## EXERCISE DETAILS:
From the data, return each line holding the word "RoundTrip".

## RECORDS PROVIDED:

-- ==== Sys2Proof/Laws/PerInstr.lean ====
section
/-! SUPPORT. The decoder reads every encoded instruction back, constructor by constructor. -/

set_option Elab.async false
set_option linter.unusedSimpArgs false

namespace Sys2Proof.Laws

open Sys2Proof

/-- A well-formed program instruction decodes from its own word; a device event has no word. -/
def RoundTrip.Statement (i : Instr) : Prop := i.isProgram = true → i.wf = true → decode (encode i) = .ok i

theorem RoundTrip.iadd (h : Hdr) (o : Int2) : RoundTrip.Statement (.iadd h o) := by
  intro _ w
  rw [decode_encode_eq _ 0x000 h rfl rfl (by decide) w]
  simp (disch := omega) [decodeGroup, decodeG0, encodeRaw, Instr.opc?, Instr.hdr?, Instr.body, eInt2, m54, Raw.int2, -Nat.reduceAdd, -BitVec.getLsbD_eq_getElem]

theorem RoundTrip.isub (h : Hdr) (o : Int2) : RoundTrip.Statement (.isub h o) := by
  intro _ w
  rw [decode_encode_eq _ 0x001 h rfl rfl (by decide) w]
  simp (disch := omega) [decodeGroup, decodeG0, encodeRaw, Instr.opc?, Instr.hdr?, Instr.body, eInt2, m54, Raw.int2, -Nat.reduceAdd, -BitVec.getLsbD_eq_getElem]

theorem RoundTrip.imul (h : Hdr) (o : Int2) : RoundTrip.Statement (.imul h o) := by
  intro _ w
  rw [decode_encode_eq _ 0x002 h rfl rfl (by decide) w]
  simp (disch := omega) [decodeGroup, decodeG0, encodeRaw, Instr.opc?, Instr.hdr?, Instr.body, eInt2, m54, Raw.int2, -Nat.reduceAdd, -BitVec.getLsbD_eq_getElem]

theorem RoundTrip.imulh (h : Hdr) (o : Int2) : RoundTrip.Statement (.imulh h o) := by
  intro _ w
  rw [decode_encode_eq _ 0x003 h rfl rfl (by decide) w]
  have b : Instr.bodyOk _ = true := (Bool.and_eq_true_iff.mp w).1
  simp only [Instr.bodyOk] at b
  simp (disch := omega) [decodeGroup, decodeG0, encodeRaw, Instr.opc?, Instr.hdr?, Instr.body, eInt2, m54, Raw.int2, b, -Nat.reduceAdd, -BitVec.getLsbD_eq_getElem]

theorem RoundTrip.ineg (h : Hdr) (o : Int1) : RoundTrip.Statement (.ineg h o) := by
  intro _ w
  rw [decode_encode_eq _ 0x004 h rfl rfl (by decide) w]
  simp (disch := omega) [decodeGroup, decodeG0, encodeRaw, Instr.opc?, Instr.hdr?, Instr.body, eInt1, m54, Raw.int1, -Nat.reduceAdd, -BitVec.getLsbD_eq_getElem]

theorem RoundTrip.iabs (h : Hdr) (o : Int1) : RoundTrip.Statement (.iabs h o) := by
  intro _ w
  rw [decode_encode_eq _ 0x005 h rfl rfl (by decide) w]
  have b : Instr.bodyOk _ = true := (Bool.and_eq_true_iff.mp w).1
  simp only [Instr.bodyOk] at b
  simp (disch := omega) [decodeGroup, decodeG0, encodeRaw, Instr.opc?, Instr.hdr?, Instr.body, eInt1, m54, Raw.int1, b, -Nat.reduceAdd, -BitVec.getLsbD_eq_getElem]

## EXERCISE RESPONSE:
def RoundTrip.Statement (i : Instr) : Prop := i.isProgram = true → i.wf = true → decode (encode i) = .ok i
theorem RoundTrip.iadd (h : Hdr) (o : Int2) : RoundTrip.Statement (.iadd h o) := by
theorem RoundTrip.isub (h : Hdr) (o : Int2) : RoundTrip.Statement (.isub h o) := by
theorem RoundTrip.imul (h : Hdr) (o : Int2) : RoundTrip.Statement (.imul h o) := by
theorem RoundTrip.imulh (h : Hdr) (o : Int2) : RoundTrip.Statement (.imulh h o) := by
theorem RoundTrip.ineg (h : Hdr) (o : Int1) : RoundTrip.Statement (.ineg h o) := by
theorem RoundTrip.iabs (h : Hdr) (o : Int1) : RoundTrip.Statement (.iabs h o) := by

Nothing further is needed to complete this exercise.